Task brief. Give again, word for word, each line below starting at the one that contains "exact hl.ld" and ending at the one that contains "rw [exec_loop_skipped hp]".
════════
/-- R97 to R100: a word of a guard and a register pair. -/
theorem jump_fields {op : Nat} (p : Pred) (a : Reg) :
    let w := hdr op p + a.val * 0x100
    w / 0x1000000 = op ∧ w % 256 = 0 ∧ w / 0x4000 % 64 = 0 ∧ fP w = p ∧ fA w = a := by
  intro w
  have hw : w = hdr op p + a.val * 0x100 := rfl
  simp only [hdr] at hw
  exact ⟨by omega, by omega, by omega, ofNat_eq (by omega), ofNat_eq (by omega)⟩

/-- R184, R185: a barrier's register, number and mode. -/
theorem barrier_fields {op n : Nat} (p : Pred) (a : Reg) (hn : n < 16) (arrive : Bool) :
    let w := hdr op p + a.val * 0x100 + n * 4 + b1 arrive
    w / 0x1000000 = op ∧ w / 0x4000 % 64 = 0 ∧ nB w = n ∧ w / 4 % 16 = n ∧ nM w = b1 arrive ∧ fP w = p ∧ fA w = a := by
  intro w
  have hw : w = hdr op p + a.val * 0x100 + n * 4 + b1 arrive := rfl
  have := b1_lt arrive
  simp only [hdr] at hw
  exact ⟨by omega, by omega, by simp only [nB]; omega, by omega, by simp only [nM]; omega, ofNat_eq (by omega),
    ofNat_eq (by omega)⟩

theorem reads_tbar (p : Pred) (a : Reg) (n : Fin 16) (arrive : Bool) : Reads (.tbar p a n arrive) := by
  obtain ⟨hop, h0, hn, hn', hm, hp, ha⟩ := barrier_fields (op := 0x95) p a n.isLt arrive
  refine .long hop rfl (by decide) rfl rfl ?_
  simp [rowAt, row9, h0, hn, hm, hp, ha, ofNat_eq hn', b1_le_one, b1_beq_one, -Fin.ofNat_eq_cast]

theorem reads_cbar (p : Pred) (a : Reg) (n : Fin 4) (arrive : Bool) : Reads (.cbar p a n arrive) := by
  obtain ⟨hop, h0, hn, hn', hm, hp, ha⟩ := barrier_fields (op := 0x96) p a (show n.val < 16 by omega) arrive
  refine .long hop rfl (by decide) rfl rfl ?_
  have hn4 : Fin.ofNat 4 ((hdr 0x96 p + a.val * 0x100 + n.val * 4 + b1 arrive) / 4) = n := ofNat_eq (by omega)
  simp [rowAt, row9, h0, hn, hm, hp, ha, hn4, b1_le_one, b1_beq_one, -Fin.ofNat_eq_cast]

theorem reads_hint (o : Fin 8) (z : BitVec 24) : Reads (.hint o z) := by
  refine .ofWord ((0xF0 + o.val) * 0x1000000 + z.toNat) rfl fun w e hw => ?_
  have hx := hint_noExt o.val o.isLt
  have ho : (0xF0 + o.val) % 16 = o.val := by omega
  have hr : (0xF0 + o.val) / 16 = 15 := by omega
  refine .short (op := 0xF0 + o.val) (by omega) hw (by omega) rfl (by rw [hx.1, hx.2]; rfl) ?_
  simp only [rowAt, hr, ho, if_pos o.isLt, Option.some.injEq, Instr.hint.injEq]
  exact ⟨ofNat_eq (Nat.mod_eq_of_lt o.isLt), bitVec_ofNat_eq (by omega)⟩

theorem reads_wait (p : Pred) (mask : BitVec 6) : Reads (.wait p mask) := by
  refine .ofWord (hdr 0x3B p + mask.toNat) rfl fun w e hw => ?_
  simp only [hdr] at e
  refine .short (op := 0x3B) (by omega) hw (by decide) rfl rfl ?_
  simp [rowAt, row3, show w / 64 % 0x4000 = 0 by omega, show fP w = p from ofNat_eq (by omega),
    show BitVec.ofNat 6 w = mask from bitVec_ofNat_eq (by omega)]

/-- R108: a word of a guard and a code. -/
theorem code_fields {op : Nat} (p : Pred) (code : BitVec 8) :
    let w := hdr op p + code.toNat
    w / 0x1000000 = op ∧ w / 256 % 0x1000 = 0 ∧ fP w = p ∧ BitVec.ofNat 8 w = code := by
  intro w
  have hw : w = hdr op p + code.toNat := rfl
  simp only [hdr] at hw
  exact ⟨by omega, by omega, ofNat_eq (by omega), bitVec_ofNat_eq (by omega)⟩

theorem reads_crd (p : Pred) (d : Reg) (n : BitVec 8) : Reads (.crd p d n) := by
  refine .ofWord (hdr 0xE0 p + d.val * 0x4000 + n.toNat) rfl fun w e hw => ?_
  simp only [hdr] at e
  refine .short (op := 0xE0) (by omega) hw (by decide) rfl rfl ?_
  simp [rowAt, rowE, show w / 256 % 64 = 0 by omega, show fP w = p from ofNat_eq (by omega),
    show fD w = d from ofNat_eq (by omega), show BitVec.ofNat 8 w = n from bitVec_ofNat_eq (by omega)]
════════
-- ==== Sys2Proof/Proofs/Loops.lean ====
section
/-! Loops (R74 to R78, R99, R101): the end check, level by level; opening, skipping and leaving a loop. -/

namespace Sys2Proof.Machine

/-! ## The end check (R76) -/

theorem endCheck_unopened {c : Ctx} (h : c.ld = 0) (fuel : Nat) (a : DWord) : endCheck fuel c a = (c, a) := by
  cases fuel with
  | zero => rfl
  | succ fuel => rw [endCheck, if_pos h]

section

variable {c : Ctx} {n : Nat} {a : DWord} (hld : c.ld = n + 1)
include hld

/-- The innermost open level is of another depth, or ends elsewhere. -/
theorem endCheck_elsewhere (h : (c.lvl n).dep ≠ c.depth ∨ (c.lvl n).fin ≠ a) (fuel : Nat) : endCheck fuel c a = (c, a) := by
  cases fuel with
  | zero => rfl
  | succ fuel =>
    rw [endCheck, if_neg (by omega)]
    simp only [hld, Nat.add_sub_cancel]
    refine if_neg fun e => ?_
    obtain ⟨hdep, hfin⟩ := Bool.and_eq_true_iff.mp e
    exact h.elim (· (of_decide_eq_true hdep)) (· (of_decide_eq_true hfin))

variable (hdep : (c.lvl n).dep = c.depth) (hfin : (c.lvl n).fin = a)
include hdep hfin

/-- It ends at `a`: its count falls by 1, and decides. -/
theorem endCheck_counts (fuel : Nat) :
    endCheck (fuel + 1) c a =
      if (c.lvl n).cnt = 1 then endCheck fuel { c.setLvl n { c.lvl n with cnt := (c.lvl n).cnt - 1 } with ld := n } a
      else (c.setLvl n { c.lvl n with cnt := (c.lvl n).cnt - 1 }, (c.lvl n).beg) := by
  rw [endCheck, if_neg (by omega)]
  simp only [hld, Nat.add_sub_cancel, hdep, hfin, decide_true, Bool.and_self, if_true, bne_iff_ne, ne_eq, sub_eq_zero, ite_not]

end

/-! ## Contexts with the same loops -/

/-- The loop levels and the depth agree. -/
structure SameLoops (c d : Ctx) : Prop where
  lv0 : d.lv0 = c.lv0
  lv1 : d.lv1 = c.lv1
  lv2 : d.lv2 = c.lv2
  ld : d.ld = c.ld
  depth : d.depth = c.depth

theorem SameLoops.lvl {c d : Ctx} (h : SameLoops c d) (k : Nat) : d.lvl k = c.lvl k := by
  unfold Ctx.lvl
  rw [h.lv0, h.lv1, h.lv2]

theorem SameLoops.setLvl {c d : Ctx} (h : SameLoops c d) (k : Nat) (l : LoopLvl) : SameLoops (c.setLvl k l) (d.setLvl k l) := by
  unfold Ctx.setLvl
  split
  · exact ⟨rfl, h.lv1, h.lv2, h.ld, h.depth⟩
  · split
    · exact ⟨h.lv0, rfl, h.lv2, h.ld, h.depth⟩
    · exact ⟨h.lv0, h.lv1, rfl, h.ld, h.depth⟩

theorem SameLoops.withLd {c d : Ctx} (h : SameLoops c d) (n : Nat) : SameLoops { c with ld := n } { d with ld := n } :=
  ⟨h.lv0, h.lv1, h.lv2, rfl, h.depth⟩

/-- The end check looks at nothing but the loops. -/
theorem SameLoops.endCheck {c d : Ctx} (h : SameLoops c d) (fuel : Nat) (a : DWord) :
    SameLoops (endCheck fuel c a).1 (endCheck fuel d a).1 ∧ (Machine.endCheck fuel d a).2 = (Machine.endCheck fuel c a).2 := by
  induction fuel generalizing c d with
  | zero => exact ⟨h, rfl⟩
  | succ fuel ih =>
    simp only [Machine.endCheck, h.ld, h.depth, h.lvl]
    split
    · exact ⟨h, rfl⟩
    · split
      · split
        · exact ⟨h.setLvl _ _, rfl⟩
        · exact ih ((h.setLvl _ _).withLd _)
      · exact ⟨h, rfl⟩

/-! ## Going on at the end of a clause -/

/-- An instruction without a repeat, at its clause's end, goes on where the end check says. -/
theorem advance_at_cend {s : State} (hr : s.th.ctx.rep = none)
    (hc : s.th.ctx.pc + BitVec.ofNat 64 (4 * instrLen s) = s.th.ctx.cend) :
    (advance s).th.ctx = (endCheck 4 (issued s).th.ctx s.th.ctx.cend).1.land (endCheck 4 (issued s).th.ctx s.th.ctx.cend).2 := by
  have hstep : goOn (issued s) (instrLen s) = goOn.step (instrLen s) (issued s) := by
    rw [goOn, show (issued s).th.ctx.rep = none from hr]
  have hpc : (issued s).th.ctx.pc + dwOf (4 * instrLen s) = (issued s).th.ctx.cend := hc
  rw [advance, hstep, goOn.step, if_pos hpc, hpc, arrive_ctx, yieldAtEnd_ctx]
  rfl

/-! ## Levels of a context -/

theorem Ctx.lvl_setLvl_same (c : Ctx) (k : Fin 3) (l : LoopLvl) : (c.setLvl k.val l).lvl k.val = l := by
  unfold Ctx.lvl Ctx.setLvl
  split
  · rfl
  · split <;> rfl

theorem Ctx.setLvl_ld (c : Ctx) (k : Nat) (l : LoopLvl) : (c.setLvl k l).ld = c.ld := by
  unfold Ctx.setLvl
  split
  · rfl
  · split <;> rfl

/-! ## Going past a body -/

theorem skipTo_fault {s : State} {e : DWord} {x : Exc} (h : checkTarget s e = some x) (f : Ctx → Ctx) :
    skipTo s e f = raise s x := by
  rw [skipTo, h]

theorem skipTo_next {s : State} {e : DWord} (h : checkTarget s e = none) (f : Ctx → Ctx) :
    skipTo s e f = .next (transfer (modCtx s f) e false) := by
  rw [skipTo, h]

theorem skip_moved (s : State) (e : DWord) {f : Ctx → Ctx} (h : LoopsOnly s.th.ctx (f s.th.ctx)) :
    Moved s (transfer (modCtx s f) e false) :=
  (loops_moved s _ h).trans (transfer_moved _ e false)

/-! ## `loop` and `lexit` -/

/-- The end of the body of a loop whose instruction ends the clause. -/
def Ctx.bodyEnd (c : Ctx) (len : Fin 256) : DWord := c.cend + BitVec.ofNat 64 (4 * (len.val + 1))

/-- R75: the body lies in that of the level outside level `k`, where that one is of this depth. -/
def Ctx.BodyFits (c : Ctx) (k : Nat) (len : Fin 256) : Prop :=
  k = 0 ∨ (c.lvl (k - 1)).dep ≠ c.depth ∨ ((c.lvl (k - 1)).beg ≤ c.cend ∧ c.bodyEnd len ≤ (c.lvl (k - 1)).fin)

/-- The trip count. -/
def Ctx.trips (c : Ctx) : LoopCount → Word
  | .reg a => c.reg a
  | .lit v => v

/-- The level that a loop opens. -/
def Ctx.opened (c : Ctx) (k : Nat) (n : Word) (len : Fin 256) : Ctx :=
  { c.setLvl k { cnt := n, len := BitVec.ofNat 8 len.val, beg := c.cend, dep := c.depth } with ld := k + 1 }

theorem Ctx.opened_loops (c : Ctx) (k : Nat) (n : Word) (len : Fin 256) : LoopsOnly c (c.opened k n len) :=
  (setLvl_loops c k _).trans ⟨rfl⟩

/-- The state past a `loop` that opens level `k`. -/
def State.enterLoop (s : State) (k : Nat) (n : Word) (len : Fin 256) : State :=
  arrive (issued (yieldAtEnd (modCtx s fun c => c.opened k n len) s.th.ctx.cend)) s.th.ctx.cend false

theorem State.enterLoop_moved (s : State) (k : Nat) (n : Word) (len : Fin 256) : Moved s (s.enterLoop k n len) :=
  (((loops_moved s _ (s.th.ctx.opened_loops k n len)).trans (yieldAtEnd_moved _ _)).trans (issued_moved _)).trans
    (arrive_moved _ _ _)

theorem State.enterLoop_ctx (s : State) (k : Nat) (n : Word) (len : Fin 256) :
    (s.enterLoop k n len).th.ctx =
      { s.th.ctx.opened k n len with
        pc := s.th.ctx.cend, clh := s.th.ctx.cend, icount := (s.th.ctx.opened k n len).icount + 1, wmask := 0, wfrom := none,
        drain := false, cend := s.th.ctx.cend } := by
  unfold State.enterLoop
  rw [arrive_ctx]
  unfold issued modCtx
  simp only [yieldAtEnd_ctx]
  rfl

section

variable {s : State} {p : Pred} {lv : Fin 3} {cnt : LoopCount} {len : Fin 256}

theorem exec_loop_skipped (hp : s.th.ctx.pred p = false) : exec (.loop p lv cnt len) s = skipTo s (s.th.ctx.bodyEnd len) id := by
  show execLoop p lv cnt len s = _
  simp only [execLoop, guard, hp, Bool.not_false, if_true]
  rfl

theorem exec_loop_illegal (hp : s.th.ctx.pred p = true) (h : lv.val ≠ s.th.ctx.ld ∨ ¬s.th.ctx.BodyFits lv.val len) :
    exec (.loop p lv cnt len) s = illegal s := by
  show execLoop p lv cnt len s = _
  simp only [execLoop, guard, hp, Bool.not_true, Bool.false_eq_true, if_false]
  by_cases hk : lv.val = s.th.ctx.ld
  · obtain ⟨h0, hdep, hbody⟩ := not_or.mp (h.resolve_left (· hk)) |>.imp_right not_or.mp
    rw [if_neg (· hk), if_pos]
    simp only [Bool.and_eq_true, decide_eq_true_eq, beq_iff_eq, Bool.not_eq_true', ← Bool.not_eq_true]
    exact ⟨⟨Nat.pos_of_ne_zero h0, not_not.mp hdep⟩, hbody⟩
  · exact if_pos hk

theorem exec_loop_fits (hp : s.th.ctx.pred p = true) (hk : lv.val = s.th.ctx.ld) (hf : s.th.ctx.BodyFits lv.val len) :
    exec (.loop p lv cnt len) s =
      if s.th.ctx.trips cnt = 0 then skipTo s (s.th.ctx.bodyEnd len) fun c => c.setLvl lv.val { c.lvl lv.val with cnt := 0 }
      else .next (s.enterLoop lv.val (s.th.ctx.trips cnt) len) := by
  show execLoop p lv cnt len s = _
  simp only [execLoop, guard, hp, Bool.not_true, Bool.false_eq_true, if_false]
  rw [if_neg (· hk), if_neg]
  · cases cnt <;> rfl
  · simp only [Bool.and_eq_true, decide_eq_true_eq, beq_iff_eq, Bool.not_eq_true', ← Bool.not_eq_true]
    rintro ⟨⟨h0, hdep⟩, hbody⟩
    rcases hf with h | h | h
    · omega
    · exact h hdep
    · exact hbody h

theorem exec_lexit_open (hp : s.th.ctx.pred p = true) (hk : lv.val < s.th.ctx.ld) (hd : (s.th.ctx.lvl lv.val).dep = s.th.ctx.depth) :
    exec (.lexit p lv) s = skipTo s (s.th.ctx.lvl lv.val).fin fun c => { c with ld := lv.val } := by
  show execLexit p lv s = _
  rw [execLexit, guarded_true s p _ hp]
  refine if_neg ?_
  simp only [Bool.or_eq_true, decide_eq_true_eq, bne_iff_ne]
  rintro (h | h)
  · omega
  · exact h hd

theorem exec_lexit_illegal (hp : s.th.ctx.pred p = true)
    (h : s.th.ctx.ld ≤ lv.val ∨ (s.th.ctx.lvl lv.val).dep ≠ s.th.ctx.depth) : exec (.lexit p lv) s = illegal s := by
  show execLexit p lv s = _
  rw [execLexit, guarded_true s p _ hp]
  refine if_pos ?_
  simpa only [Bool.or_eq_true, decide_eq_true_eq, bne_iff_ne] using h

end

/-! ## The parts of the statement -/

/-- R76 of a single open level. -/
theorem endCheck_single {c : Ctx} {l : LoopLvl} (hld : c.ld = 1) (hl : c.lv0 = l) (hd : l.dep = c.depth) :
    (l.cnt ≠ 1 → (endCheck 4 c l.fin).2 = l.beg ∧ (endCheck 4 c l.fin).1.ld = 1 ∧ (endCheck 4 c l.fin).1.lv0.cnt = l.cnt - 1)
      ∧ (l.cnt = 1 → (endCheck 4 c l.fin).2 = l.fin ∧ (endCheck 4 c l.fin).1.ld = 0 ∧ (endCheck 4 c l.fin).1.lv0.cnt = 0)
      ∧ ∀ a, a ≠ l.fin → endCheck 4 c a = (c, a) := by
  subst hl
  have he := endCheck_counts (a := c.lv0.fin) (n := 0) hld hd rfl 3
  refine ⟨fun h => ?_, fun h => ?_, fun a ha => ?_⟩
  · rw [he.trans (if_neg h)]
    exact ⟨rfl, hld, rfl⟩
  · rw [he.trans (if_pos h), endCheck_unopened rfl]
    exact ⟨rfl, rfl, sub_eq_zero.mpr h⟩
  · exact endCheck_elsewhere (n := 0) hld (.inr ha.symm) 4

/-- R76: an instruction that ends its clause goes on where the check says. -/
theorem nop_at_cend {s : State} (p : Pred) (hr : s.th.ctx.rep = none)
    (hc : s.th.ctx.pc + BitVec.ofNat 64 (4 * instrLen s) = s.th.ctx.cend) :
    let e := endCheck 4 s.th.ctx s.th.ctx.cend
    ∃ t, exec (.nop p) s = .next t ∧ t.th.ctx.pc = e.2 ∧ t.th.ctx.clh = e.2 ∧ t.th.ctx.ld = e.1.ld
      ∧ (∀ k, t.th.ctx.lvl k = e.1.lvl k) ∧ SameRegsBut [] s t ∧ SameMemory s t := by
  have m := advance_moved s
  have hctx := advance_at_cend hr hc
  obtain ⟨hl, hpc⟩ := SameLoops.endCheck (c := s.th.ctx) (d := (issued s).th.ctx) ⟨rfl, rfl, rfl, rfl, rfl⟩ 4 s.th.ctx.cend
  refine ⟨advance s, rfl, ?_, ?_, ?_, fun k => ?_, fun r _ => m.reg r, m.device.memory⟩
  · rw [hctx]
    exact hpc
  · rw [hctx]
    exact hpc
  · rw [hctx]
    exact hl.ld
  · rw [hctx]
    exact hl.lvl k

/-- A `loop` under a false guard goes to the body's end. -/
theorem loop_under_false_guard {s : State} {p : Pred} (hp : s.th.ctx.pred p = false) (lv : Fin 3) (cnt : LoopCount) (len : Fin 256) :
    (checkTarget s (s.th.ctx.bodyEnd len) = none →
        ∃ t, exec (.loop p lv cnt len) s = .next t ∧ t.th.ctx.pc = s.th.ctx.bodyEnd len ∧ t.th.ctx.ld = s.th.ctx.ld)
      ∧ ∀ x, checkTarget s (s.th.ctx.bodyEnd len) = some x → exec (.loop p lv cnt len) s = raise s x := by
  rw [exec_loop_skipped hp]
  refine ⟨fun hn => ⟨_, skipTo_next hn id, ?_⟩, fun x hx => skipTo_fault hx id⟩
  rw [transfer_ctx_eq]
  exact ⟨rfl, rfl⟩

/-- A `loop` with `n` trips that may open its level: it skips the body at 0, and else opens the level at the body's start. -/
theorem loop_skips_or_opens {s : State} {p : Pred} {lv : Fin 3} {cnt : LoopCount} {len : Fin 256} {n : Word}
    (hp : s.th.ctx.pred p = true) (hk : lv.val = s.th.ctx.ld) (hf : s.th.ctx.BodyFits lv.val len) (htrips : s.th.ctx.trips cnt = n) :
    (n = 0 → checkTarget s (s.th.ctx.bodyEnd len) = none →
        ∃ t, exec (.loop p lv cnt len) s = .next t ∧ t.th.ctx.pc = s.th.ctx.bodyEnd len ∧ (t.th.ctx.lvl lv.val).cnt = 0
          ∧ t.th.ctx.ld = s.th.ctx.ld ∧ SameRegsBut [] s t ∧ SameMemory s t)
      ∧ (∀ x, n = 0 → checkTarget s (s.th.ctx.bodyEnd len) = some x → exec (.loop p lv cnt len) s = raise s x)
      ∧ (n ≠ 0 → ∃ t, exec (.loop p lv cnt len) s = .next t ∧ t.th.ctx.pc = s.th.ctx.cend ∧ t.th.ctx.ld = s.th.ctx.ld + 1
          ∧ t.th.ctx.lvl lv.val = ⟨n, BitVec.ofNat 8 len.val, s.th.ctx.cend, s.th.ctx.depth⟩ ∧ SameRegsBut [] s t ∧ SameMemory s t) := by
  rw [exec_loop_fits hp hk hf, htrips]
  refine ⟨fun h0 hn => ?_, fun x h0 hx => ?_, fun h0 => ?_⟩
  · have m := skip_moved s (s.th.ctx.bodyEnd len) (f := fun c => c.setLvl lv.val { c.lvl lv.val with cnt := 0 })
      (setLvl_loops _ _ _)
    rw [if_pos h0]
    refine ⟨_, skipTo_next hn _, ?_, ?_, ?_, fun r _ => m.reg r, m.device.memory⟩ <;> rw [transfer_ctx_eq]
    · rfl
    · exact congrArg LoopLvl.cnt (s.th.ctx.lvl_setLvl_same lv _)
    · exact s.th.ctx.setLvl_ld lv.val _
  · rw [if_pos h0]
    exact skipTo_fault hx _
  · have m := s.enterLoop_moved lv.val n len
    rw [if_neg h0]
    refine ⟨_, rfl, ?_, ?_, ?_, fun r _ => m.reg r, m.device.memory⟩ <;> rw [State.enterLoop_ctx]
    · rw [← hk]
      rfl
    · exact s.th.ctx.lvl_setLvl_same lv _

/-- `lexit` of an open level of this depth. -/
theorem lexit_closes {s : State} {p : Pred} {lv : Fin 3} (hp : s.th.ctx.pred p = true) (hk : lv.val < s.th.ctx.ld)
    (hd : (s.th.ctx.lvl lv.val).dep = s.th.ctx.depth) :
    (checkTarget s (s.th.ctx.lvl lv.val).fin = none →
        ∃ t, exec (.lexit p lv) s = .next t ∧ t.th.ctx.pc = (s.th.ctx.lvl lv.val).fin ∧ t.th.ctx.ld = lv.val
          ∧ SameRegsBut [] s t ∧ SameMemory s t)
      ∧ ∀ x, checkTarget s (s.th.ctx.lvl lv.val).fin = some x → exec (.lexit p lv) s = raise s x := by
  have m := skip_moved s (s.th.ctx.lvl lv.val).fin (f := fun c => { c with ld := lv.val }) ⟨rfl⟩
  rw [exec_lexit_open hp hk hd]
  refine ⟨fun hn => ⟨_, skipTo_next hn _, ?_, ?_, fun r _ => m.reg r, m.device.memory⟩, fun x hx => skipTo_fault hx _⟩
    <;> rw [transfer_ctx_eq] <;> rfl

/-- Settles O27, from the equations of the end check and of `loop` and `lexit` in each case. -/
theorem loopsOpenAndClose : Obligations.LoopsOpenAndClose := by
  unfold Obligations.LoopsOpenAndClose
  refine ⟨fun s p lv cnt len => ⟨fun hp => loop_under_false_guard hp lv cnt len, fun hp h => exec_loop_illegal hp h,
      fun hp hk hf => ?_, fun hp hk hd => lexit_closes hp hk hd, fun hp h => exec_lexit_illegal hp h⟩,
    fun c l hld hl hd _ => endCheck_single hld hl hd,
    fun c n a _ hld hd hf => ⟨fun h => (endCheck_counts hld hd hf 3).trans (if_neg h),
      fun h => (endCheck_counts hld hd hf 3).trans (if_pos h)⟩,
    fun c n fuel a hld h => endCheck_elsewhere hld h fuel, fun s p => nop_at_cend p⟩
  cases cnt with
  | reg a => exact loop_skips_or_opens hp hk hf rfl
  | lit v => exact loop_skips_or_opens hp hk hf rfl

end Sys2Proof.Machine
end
════════
Solved problem.
    exact hl.ld
  · rw [hctx]
    exact hl.lvl k

/-- A `loop` under a false guard goes to the body's end. -/
theorem loop_under_false_guard {s : State} {p : Pred} (hp : s.th.ctx.pred p = false) (lv : Fin 3) (cnt : LoopCount) (len : Fin 256) :
    (checkTarget s (s.th.ctx.bodyEnd len) = none →
        ∃ t, exec (.loop p lv cnt len) s = .next t ∧ t.th.ctx.pc = s.th.ctx.bodyEnd len ∧ t.th.ctx.ld = s.th.ctx.ld)
      ∧ ∀ x, checkTarget s (s.th.ctx.bodyEnd len) = some x → exec (.loop p lv cnt len) s = raise s x := by
  rw [exec_loop_skipped hp]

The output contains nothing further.